TASK REQUIREMENTS — With the line containing "let back := decide (0 < f)" as the start and the line containing "let s := wrF" as the end, transcribe that span of the entries below exactly, including both.

##### ENTRIES SUPPLIED

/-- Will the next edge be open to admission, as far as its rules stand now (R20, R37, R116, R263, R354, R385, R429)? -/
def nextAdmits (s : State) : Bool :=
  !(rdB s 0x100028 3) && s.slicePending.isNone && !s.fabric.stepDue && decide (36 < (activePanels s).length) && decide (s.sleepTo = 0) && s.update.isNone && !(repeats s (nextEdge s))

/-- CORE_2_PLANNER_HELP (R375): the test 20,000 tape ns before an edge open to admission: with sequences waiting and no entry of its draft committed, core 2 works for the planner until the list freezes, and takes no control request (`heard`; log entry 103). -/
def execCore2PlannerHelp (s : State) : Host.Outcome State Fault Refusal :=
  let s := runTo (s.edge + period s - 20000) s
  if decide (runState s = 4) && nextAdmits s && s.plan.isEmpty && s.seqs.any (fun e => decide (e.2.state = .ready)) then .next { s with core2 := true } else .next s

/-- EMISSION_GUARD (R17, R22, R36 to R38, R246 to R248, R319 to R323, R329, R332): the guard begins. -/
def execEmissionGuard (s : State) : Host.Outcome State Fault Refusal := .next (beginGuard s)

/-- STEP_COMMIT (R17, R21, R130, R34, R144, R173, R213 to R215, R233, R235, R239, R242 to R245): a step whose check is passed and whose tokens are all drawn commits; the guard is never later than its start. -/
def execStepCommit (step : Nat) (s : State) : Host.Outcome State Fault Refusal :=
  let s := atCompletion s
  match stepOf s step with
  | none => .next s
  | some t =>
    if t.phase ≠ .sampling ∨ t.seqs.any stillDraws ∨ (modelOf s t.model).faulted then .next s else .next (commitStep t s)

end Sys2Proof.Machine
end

##########
##### ENTRIES SUPPLIED

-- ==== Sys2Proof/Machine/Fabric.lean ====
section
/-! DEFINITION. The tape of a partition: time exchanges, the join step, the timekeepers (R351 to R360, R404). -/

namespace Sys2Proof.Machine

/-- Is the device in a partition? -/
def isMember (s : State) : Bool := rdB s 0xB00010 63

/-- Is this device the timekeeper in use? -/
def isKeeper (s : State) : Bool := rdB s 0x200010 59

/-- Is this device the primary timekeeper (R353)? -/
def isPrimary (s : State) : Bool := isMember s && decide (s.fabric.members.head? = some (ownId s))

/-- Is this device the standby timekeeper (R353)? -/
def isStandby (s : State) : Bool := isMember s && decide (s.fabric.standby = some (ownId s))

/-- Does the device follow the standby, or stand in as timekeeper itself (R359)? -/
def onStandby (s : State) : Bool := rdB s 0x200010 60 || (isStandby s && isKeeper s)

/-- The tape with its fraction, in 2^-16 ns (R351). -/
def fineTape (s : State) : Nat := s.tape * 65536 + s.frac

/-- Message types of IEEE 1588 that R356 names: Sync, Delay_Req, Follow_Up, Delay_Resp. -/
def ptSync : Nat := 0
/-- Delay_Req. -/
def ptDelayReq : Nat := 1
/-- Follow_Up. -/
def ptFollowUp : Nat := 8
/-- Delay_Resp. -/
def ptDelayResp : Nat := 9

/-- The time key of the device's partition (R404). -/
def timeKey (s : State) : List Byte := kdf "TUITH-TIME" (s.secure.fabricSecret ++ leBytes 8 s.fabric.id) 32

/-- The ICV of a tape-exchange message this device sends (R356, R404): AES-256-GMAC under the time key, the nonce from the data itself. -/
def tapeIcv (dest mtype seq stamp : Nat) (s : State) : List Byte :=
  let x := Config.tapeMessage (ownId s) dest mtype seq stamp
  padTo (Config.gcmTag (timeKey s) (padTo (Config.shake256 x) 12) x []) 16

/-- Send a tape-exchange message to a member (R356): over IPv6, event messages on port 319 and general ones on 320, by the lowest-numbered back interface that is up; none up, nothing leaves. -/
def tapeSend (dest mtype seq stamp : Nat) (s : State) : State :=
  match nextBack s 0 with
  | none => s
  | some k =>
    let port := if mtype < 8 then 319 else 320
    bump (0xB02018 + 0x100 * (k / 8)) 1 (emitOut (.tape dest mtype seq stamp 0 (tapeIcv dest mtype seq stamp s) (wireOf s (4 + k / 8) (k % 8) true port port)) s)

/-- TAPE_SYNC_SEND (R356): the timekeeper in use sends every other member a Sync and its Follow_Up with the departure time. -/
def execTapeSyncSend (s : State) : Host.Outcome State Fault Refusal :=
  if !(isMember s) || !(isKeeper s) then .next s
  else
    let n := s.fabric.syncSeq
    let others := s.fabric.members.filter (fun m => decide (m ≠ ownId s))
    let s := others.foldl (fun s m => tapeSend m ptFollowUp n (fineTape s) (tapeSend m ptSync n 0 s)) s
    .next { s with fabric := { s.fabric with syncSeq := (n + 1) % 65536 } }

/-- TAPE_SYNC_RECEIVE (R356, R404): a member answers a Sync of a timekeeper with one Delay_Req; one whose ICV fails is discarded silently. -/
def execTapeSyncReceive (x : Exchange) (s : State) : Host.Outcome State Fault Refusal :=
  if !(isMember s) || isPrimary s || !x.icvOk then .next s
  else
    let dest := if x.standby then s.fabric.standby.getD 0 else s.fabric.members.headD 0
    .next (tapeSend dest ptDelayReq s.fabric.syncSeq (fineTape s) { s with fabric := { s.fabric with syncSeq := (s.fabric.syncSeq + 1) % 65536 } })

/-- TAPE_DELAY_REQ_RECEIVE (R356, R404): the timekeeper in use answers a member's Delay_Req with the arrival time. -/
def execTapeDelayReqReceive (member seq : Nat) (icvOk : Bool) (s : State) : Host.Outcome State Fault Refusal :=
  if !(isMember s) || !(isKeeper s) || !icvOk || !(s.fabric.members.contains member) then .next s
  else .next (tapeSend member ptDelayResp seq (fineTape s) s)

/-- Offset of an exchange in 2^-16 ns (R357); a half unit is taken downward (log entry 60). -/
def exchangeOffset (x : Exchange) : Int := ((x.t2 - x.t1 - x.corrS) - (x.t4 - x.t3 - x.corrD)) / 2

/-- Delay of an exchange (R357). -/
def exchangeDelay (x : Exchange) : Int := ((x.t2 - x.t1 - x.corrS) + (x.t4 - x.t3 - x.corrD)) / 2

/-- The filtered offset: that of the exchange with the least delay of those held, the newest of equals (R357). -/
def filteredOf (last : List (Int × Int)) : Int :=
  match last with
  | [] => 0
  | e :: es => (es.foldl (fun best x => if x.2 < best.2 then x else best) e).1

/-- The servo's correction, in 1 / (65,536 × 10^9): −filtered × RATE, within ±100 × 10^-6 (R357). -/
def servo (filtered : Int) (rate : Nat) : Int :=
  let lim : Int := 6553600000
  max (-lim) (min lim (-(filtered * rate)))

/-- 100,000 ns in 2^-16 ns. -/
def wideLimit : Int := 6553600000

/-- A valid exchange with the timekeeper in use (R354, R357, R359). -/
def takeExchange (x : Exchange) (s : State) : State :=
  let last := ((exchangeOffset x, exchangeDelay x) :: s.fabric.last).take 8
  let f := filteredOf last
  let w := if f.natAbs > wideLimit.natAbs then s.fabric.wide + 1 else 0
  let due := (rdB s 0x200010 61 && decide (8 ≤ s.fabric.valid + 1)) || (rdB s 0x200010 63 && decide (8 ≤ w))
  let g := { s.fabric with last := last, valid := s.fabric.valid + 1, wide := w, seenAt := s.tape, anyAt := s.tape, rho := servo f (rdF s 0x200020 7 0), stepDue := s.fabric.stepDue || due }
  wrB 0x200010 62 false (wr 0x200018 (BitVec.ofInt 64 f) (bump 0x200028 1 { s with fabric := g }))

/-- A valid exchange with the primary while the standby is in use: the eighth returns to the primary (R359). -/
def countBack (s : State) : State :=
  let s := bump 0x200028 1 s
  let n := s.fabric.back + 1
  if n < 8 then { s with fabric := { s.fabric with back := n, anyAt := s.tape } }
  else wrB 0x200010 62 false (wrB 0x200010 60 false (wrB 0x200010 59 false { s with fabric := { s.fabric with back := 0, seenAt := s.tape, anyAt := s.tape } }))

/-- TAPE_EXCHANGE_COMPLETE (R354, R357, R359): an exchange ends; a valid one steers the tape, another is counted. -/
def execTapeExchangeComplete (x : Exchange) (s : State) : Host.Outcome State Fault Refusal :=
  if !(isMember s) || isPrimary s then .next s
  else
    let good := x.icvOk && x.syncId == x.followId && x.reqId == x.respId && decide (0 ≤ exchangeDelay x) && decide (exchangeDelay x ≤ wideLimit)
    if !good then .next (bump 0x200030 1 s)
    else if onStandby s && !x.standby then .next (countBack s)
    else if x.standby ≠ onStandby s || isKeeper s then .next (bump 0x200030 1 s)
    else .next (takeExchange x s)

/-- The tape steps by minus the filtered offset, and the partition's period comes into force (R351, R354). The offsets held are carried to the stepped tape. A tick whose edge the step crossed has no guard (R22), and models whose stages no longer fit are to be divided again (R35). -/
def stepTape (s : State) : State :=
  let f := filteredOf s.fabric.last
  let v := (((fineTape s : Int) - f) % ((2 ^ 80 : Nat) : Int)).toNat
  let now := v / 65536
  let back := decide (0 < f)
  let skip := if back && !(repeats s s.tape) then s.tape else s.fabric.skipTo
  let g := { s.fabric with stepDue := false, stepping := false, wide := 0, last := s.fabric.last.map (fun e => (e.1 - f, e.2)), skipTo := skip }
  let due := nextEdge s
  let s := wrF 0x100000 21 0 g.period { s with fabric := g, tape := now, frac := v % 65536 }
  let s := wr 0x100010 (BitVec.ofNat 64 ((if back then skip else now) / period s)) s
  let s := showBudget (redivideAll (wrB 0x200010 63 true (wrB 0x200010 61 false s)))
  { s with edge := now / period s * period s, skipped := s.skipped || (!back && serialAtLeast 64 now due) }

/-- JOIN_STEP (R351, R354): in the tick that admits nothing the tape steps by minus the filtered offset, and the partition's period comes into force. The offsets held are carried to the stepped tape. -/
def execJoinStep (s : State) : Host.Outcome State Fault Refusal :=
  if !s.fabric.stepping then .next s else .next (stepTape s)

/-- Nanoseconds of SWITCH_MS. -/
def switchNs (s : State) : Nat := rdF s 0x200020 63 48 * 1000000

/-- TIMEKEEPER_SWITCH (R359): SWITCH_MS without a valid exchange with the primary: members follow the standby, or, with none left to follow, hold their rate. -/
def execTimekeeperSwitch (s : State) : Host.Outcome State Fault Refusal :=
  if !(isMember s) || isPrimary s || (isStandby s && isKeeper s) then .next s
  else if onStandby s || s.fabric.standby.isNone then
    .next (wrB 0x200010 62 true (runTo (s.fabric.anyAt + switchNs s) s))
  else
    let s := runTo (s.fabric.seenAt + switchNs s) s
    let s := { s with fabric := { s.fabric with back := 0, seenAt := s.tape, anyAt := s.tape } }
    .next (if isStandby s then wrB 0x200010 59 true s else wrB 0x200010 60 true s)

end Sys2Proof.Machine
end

##########

SOLUTION —
  let back := decide (0 < f)
  let skip := if back && !(repeats s s.tape) then s.tape else s.fabric.skipTo
  let g := { s.fabric with stepDue := false, stepping := false, wide := 0, last := s.fabric.last.map (fun e => (e.1 - f, e.2)), skipTo := skip }
  let due := nextEdge s
  let s := wrF 0x100000 21 0 g.period { s with fabric := g, tape := now, frac := v % 65536 }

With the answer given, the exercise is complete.